It takes more than wishful thinking to get a share of the big gifts.
While everyone would like to think there’s some magic fundraising bullet out there, what it comes down to is old-fashioned development work — creating a firm foundation on which rest several delicate layers of organizationally sound principals that can bring your institution into the fundraising league it deserves to be in.
People who have a lot of money available for philanthropy typically have earned it or preserved it through astute scrutiny of investment opportunities. A key factor investors evaluate is the quality and track record of the people who are in charge and leading the organization. It’s important for the CEO to be a leader with a big, long-term vision, who can inspire and convey a sense of passion and urgency. Your board must inspire confidence and the likelihood for future accomplishment. A philanthropic investor wants to protect and maximize his or her investment and will consider the quality of your organization’s leadership as relationships are being built.
Is your board of directors heavily invested in the institution? Who’s giving generously to your organization, and is there social capital to be earned by being associated with publications and at events with the organization and its high-profile donors and board members? Who provides staff leadership, and how stable has it been? You can address these questions at your organization.
Your organization’s mission is key to nurturing relationships with donors. These are busy people and not as well versed with your mission as you; its complexities may be lost on them. When someone makes a large gift to an institution, she likes to be able to articulate to his family and colleagues what she’s supporting and why. It’s common knowledge that today’s donors, large and small, want their donated dollars to be used efficiently and to result in direct, high-quality program services to support your organization’s mission. Communicating this will forge an emotional connection between your donors and your organization that will prevail when compared to other organizations that don’t. You need to show how gifts have resulted in furthering the mission, as well as the challenges you faced. Make the donor your partner in successes and challenges through peer-level advisory committees and personal meetings. It’s your honesty with those challenges that can result in larger gifts.

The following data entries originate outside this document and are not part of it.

/-- Objects of ch. 08 to 11. -/
def views3 : List ObjView :=
  [viewC 0x2801 1 1 .own (fun c _ => (c.cfgSched .r1).toNat), viewC 0x2805 1 1 .own (fun c _ => (c.cfgSched .r2).toNat)] ++
  viewRing 1 (·.nstate.code) ++ viewRing 3 (·.line.toNat) ++ viewRing 5 (fun m => (m.flag.count 0).toNat) ++
  viewRing 7 (fun m => (m.flag.count 4).toNat) ++ viewRing 9 (fun m => (m.flag.count 5).toNat) ++ viewRing 11 (fun m => (m.flag.count 8).toNat) ++ [
  viewC 0x2C40 1 1 (.one .A) (fun c _ => c.ecn.samples.toNat),
  viewC 0x2C40 2 1 (.one .B) (fun c _ => c.ecn.samples.toNat),
  ⟨0x2C40, 3, 1, .own, fun s ch _ => match gmCh s ch with | some p => (s.chan p).ecn.gm.toNat | none => 0⟩,
  ⟨0x2C40, 4, 1, .own, fun s ch _ => match (gmCh s ch).bind (fun p => (s.chan p).ecn.sel) with | some m => twos 2 m.utc | none => 0⟩,
  viewCnt 0x2CF0 1 .sum (·.ecn.flag) 4,
  viewCnt 0x2CF0 2 .sum (·.ecn.flag) 5,
  viewCnt 0x2CF0 3 (.one .A) (·.ecn.flag) 7,
  viewCnt 0x2CF0 4 (.one .B) (·.ecn.flag) 7,
  viewCnt 0x2CF0 5 (.one .C) (·.mvb.flag) 4,
  viewCnt 0x2CF0 6 (.one .C) (·.mvb.flag) 3,
  viewC 0x4001 1 1 .perSub (fun c _ => (c.bridge.stat c.bridgeOn).toNat),
  viewC 0x4002 1 1 .perSub (fun c _ => c.bridge.delivered.toNat),
  viewC 0x4002 4 1 .perSub (fun c _ => c.bridge.dropped.toNat),
  viewC 0x4003 1 1 .perSub (fun c _ => c.bridge.completed.toNat),
  viewCnt 0x4003 4 .perSub (·.bridge.flag) 4,
  viewCnt 0x4003 7 .perSub (·.bridge.flag) 5,
  viewCnt 0x4003 10 .perSub (·.bridge.flag) 7,
  viewC 0x4004 1 1 .perSub (fun c _ => c.bridge.evtPub.toNat),
  viewC 0x4420 1 1 .own (fun c _ => c.pair.reports.toNat),
  viewC 0x4420 2 1 .own (fun c _ => c.pair.summary.toNat),
  viewC 0x4420 3 1 .own (fun c _ => (atD 0#32 0 c.pair.repVals).toNat),
  viewC 0x4420 4 1 .own (fun c _ => (atD 0#32 1 c.pair.repVals).toNat),
  viewC 0x4420 5 1 .own (fun c _ => (atD 0#32 2 c.pair.repVals).toNat),
  viewC 0x4420 6 1 .own (fun c _ => (atD 0#32 3 c.pair.repVals).toNat),
  viewC 0x4420 7 1 .own (fun c _ => (atD 0#32 4 c.pair.repVals).toNat),
  viewC 0x4421 1 1 .own (fun c _ => c.pair.activations.toNat),
  viewC 0x4421 2 1 .own (fun c _ => c.pair.roleEnds.toNat),
  viewCnt 0x4421 3 .own (·.pair.flag) 1,
  viewCnt 0x4421 4 .own (·.pair.flag) 0,
  viewCnt 0x4421 5 .own (·.pair.flag) 3,
  viewC 0x4421 6 1 .own (fun c _ => c.pair.transfers.toNat),
  viewCnt 0x4421 7 .own (·.pair.flag) 6,
  viewCnt 0x4421 8 .own (·.pair.flag) 4]

/-- Objects of ch. 12 to 18. -/
def views4 : List ObjView := [
  viewC 0x4820 1 1 .perSub (fun c _ => c.field.lvl.toNat),
  viewC 0x4820 4 1 .own (fun c _ => c.field.agree.toNat),
  viewC 0x4820 5 1 .perSub (fun c _ => c.field.sense.toNat),
  ⟨0x4821, 1, 18, .perIdx, fun s ch j => (s.outStatWord ch j).toNat⟩,
  viewC 0x4824 1 18 .bor (fun c j => (c.net j).findWord.toNat),
  viewC 0x4825 1 14 .sum (fun c j => (c.field.flag.count j).toNat),
  viewC 0x4C11 1 1 .greatest (fun c _ => c.field.sto0.fault),
  viewC 0x4C11 2 1 .greatest (fun c _ => c.field.sto1.fault),
  viewC 0x4C11 3 1 .own (fun c _ => c.field.rreason),
  viewC 0x4C11 4 1 .own (fun c _ => match c.field.win with | some w => (w.ends - c.now + 999999) / 1000000 | none => 0),
  viewC 0x4C11 5 1 .own (fun c _ => c.field.accepted.toNat),
  viewC 0x4C11 6 1 .own (fun c _ => c.field.made.toNat),
  viewC 0x4C11 7 1 .own (fun c _ => c.field.refused.toNat),
  viewC 0x5010 1 12 .own (fun c j => (atD SdIn.init j c.sd.ins).last.toNat),
  viewC 0x5011 1 12 .own (fun c j => (atD SdIn.init j c.sd.ins).status.toNat),
  viewCnt 0x5012 1 .perSub (·.sd.flag) 0,
  viewC 0x5012 4 1 .perSub (fun c _ => c.sd.sense.toNat),
  viewC 0x5013 1 1 .own (fun c _ => chCodeO c.sd.clkCh),
  viewC 0x5013 2 1 .own (fun c _ => c.sd.syncs.toNat),
  viewC 0x1040 1 1 .own (fun c _ => c.dict.hallmark.toNat),
  viewC 0x1040 6 1 .own (fun c _ => c.dict.hallStart.toNat),
  viewC 0x1041 1 1 .perSub (fun c _ => c.dict.served.toNat),
  viewC 0x1041 4 1 .perSub (fun c _ => c.dict.refused.toNat),
  viewC 0x1041 7 1 .perSub (fun c _ => c.dict.committed.toNat),
  viewC 0x1041 10 1 .perSub (fun c _ => c.dict.resolved.toNat),
  viewC 0x1042 1 1 .perSub (fun c _ => if c.dict.ready then c.dict.freeOctets else 0),
  viewC 0x1042 4 1 .perSub (fun c _ => c.dict.blocks.foldl (fun n (b : Nat × Nat) => max n b.1) 0),
  viewC 0x1042 7 1 .own (fun c _ => (c.dict.live.filter (fun (e : JEntry) => decide (wcountLimit ≤ e.wcount))).length),
  viewC 0x1400 1 1 .perSub (fun c _ => c.chron.seq.toNat),
  viewC 0x1400 4 1 .perSub (fun c _ => c.chron.oldSeq.toNat),
  viewC 0x1400 7 1 .perSub (fun c _ => c.chron.ovw.toNat),
  viewC 0x1400 10 1 .perSub (fun c _ => (c.chron.flag.count 0 + c.chron.flag.count 1 + c.chron.flag.count 4).toNat),
  viewC 0x1400 13 1 .perSub (fun c _ => c.mram.opsec),
  viewC 0x1400 16 1 .perSub (fun c _ => c.mram.pcyc),
  viewC 0x1060 1 1 .perSub (fun c _ => c.hostStat.toNat),
  viewC 0x1060 4 1 .own (fun c _ => if c.host.gaValid then c.host.ga else 0xFF),
  viewCnt 0x1060 5 .perSub (·.host.flag) 0,
  viewC 0x5801 1 1 .own (fun c _ => match c.upd.storedSlot with | some n => n - 2 | none => 0xFF),
  viewC 0x5802 1 4 .own (fun c j => (c.upd.slot j).st.code),
  viewC 0x5810 1 1 .own (fun c _ => c.upd.xState),
  viewC 0x5810 2 1 .own (fun c _ => c.upd.xImg.toNat),
  viewC 0x5810 3 1 .own (fun c _ => c.upd.xNext),
  viewC 0x5810 4 1 .own (fun c _ => c.upd.xNblk),
  viewC 0x5810 5 1 .own (fun c _ => c.upd.xReason),
  viewC 0x5831 1 6 .own (fun c j => (atD 0#32 j c.upd.stats).toNat),
  ⟨0x5C00, 1, 1, .own, fun s ch _ => s.secFloor ch⟩,
  ⟨0x5C00, 3, 1, .own, fun s _ _ => (s.participants.all (fun p => (s.chan p).upd.rootOk)).toNat⟩,
  viewC 0x5C00 4 1 .own (fun c _ => c.upd.custFuse.isSome.toNat)]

Leadership at the organization’s highest level is the critical element for success for any organizational undertaking, and, increasingly, high-end fundraising leadership is staff driven. Advancement staff members are forming their own relationships with donors, becoming the institution’s face. The advancement office and officers are playing a more pivotal role in securing larger gifts. In order to identify, attract and maintain a relationship with donors, and move them upward in their generosity to your organization, your operation must include likable staff and a commitment to excellence in preparation, research, cultivation, presentation, gift strategy, leadership involvement and donor stewardship.
These points guide you in addressing those aspects of your organization that need to change to move it into a higher league in the minds of your donors and leadership. Change will be incremental, and presents a “chicken or egg” dilemma. How do you attract the volunteer leadership you need to attract the volunteer leadership you need? How do you make that leap?
Consider a leadership-recruitment strategy using the notion of “marginal utility.” Meet with your current and prospective leaders and discuss the subject of this article: “Why Harvard and not us?” The discussion can migrate to the relatively larger effect a six- or seven-figure gift would have on your organization compared to a bigger institution. Potential leaders and high-dollar givers can see how their leadership will bring the same relatively higher value to your organization because it stands out and attracts followers.